─── Data ───

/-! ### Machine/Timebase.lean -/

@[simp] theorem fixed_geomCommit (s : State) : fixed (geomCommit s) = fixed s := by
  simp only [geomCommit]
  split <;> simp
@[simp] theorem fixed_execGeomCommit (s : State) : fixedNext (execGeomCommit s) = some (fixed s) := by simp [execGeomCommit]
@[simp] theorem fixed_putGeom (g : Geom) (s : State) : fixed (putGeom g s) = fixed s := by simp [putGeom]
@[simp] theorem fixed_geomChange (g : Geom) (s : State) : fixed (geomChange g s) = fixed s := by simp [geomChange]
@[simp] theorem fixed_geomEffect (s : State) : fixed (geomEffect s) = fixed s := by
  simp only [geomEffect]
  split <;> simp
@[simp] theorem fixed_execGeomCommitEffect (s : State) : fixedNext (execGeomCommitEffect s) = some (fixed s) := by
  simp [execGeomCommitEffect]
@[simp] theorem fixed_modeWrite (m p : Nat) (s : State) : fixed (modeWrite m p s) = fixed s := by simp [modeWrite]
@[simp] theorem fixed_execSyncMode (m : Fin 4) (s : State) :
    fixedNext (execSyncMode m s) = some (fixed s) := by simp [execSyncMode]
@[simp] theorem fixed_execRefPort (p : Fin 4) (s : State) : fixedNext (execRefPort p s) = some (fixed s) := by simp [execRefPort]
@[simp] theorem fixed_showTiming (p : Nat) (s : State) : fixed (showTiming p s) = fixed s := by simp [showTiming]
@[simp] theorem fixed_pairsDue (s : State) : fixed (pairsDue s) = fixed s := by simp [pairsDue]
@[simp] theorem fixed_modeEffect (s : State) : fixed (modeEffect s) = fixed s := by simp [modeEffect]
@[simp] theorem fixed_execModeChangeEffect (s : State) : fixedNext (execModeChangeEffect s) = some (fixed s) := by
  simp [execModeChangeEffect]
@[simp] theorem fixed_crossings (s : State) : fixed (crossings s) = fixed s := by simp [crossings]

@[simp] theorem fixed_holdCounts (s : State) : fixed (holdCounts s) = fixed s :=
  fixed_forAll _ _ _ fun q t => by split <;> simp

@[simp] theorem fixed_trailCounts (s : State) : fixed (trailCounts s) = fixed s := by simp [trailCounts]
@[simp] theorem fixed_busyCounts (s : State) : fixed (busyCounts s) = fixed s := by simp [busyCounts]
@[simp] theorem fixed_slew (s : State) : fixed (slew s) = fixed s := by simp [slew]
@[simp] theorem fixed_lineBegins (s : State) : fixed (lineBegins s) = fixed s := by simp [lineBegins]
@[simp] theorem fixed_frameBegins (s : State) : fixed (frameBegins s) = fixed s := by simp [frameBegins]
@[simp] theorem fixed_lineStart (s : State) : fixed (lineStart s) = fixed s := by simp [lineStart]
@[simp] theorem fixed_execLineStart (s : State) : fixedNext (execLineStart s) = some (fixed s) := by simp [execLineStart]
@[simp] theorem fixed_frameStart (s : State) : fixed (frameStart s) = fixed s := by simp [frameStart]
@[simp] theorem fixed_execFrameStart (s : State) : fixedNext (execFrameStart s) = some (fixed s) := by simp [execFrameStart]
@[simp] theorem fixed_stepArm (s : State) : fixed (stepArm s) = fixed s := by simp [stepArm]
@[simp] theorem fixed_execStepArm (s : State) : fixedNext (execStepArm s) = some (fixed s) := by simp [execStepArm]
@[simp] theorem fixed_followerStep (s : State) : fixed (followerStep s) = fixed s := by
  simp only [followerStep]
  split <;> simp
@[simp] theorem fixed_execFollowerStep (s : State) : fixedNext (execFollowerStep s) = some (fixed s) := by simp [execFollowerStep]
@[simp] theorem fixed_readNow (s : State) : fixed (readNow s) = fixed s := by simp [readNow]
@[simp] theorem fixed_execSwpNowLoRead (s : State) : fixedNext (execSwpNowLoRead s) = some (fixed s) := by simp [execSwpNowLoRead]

───
─── Data ───

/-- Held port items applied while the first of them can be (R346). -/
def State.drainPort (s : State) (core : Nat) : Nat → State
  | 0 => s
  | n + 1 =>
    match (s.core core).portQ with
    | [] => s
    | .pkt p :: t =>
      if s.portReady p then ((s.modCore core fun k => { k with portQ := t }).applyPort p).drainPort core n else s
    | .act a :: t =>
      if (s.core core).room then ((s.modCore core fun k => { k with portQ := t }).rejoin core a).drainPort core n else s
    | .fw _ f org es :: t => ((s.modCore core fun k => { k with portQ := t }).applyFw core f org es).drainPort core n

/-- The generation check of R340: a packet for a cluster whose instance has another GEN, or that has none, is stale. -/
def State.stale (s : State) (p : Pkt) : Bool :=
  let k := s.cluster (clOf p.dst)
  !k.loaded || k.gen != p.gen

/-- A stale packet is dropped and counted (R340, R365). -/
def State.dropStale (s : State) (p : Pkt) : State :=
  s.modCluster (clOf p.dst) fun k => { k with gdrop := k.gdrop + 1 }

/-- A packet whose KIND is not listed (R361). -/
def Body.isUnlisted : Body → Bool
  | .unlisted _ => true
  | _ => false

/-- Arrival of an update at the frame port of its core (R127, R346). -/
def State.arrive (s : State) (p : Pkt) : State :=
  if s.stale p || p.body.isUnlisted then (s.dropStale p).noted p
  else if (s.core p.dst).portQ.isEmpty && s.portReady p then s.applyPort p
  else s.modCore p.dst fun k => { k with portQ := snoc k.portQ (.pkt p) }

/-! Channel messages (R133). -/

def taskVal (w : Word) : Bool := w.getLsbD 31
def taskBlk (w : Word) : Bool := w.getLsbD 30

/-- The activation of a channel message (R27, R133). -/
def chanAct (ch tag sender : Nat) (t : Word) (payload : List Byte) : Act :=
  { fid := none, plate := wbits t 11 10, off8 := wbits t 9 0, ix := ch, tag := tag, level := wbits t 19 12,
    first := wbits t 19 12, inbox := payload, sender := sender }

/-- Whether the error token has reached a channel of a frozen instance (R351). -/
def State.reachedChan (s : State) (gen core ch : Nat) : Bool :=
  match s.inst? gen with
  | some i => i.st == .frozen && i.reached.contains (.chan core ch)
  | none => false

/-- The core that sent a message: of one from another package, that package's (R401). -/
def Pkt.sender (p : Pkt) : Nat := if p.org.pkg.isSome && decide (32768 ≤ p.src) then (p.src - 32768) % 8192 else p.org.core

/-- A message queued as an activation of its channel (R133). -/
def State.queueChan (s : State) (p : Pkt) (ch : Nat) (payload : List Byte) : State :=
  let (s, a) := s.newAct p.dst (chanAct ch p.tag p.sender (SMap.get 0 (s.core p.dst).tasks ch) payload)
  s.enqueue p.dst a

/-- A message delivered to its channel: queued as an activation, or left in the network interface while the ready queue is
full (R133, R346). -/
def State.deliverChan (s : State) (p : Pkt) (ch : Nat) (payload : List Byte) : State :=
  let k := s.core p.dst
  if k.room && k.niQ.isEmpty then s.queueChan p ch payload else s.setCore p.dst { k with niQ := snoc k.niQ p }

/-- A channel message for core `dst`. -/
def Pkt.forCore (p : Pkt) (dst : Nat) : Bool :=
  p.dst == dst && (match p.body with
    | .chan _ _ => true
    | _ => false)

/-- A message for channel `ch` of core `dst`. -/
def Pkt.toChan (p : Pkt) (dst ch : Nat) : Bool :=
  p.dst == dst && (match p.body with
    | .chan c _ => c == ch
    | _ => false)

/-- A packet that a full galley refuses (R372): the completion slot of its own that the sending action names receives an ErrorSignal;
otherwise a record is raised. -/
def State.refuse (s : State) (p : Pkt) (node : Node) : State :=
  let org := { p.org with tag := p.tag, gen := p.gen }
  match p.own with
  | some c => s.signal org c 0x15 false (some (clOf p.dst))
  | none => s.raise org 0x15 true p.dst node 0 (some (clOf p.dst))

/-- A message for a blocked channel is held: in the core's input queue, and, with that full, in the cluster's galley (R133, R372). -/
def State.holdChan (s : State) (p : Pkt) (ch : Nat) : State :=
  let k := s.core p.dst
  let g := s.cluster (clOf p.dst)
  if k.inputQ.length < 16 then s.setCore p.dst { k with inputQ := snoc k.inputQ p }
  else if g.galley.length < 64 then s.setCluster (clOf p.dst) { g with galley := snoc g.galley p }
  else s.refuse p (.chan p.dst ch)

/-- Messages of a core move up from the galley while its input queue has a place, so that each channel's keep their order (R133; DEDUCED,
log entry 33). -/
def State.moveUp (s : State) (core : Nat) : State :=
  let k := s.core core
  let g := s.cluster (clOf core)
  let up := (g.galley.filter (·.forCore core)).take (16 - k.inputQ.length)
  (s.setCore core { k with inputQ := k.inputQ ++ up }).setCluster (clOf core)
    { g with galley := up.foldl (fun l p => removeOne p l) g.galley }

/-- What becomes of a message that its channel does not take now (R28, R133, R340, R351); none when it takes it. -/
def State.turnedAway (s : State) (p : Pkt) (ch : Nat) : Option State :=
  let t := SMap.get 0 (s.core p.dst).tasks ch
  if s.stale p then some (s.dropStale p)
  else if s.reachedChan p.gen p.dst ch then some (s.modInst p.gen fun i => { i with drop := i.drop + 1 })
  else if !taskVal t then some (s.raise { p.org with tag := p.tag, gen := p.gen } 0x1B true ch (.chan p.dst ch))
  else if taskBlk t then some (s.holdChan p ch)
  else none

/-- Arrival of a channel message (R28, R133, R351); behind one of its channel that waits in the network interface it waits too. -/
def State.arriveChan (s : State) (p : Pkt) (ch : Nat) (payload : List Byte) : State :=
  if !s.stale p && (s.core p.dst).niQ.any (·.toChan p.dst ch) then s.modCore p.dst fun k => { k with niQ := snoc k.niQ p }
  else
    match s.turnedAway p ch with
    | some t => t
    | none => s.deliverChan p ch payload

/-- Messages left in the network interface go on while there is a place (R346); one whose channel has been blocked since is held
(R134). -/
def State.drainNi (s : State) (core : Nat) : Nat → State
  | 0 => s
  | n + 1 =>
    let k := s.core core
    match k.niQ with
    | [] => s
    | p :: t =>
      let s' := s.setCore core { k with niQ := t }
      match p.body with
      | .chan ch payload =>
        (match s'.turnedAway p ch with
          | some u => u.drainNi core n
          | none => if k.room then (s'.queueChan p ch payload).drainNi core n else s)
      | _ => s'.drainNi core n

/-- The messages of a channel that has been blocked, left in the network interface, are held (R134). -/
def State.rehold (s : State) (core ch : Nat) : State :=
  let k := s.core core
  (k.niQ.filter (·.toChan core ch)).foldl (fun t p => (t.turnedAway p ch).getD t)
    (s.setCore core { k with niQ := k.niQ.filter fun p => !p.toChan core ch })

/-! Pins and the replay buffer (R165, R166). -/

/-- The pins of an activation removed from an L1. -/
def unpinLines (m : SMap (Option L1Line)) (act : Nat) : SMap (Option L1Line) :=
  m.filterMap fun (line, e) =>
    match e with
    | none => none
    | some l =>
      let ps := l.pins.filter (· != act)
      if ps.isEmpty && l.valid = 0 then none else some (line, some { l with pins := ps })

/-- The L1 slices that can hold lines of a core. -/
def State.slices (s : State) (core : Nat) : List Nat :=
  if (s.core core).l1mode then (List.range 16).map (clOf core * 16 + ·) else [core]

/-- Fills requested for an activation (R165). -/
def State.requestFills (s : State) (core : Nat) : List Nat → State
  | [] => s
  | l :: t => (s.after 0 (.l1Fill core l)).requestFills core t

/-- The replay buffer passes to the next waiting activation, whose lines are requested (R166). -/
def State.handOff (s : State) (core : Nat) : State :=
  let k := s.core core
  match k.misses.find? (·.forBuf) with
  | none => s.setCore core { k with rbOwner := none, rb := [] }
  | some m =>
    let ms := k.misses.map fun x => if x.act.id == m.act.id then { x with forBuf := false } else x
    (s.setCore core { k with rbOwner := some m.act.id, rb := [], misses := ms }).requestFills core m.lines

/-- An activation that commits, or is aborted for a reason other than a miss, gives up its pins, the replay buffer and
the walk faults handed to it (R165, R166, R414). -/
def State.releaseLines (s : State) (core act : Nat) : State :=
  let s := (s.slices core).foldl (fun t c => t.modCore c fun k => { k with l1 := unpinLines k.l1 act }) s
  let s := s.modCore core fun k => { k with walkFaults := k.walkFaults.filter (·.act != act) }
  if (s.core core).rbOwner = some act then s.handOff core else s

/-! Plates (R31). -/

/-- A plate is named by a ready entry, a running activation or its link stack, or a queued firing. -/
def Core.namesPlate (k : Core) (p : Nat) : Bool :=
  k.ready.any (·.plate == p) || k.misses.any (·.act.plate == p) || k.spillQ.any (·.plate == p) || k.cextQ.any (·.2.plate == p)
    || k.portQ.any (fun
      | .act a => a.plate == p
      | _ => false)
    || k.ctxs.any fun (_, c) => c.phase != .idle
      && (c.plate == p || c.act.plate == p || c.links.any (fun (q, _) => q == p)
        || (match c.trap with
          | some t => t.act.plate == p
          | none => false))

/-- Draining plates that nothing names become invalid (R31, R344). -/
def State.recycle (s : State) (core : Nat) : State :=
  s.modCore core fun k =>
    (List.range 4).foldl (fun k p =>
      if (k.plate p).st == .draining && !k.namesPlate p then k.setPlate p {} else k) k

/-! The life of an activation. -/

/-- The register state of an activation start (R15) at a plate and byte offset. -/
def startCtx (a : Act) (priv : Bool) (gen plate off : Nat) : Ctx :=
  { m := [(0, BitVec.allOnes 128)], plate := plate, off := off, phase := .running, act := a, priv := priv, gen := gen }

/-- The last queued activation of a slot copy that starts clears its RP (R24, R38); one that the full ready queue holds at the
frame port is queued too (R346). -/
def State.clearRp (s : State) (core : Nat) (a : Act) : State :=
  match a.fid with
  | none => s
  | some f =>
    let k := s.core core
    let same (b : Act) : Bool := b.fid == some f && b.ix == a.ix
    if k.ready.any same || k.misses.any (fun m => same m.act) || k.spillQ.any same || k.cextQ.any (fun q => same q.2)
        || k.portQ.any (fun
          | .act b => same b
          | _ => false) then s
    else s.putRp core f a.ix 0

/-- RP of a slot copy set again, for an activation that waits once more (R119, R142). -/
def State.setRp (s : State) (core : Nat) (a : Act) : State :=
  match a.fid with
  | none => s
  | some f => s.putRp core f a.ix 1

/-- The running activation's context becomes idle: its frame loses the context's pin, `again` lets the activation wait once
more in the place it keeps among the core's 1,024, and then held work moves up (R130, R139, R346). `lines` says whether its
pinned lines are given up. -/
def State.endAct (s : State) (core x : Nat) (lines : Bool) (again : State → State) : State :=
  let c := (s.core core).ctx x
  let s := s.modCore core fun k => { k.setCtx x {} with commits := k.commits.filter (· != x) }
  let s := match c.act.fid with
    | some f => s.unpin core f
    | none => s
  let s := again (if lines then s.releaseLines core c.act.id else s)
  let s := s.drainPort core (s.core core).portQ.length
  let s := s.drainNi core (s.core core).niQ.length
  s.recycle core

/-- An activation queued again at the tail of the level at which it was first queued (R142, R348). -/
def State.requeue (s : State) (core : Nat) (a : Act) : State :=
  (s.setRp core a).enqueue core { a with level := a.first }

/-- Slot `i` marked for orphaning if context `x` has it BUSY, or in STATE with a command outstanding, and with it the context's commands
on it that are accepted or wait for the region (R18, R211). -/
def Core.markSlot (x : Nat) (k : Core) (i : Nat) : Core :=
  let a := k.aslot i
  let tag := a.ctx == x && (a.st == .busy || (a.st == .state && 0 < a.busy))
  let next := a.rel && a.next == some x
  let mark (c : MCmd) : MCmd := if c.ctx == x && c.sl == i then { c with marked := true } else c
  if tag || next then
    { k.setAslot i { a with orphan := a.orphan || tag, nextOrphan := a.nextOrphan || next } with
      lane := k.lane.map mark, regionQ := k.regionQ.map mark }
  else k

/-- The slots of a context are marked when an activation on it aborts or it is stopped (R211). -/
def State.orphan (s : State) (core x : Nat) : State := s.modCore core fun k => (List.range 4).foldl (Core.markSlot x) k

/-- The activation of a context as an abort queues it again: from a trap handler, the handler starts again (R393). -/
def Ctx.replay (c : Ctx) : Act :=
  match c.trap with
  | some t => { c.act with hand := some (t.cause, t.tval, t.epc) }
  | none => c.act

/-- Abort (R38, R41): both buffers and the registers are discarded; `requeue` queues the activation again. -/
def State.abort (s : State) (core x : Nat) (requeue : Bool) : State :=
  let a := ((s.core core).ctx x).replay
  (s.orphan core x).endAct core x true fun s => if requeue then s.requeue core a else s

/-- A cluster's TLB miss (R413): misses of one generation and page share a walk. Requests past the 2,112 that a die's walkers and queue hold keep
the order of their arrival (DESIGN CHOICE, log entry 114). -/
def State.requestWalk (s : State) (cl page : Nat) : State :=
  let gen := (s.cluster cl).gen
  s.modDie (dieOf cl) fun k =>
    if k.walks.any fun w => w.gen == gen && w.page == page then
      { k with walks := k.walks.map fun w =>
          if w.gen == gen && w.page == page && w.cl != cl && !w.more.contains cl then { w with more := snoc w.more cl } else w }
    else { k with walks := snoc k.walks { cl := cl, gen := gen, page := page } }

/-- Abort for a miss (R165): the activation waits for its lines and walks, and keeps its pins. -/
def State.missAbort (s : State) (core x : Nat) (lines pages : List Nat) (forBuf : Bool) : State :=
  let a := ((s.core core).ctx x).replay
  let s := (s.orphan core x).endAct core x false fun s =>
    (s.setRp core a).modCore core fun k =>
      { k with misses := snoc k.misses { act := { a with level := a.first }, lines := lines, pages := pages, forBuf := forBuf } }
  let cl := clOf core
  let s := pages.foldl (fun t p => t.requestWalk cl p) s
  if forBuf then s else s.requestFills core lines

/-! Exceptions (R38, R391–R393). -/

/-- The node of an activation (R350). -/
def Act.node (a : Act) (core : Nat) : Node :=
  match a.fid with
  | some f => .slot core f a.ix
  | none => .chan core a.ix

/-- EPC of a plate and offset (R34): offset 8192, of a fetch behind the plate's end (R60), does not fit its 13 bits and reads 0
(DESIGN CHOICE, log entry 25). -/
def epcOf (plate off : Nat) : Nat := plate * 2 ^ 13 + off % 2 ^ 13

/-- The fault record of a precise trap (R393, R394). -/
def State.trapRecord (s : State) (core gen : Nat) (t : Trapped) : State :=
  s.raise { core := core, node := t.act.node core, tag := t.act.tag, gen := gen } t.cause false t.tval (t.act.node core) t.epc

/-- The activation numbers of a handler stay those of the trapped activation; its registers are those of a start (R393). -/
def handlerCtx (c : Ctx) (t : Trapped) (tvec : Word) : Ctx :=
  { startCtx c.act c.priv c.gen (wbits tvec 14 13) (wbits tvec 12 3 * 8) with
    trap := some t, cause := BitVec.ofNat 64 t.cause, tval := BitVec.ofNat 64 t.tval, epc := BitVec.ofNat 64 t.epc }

───

Directions - Starting at the line that has "and reads 0" and ending at the line that has "(t.act.node core) t.epc", please write out the lines above exactly, leaving out all others.

Response for this exercise -
/-- EPC of a plate and offset (R34): offset 8192, of a fetch behind the plate's end (R60), does not fit its 13 bits and reads 0
(DESIGN CHOICE, log entry 25). -/
def epcOf (plate off : Nat) : Nat := plate * 2 ^ 13 + off % 2 ^ 13

/-- The fault record of a precise trap (R393, R394). -/
def State.trapRecord (s : State) (core gen : Nat) (t : Trapped) : State :=
  s.raise { core := core, node := t.act.node core, tag := t.act.tag, gen := gen } t.cause false t.tval (t.act.node core) t.epc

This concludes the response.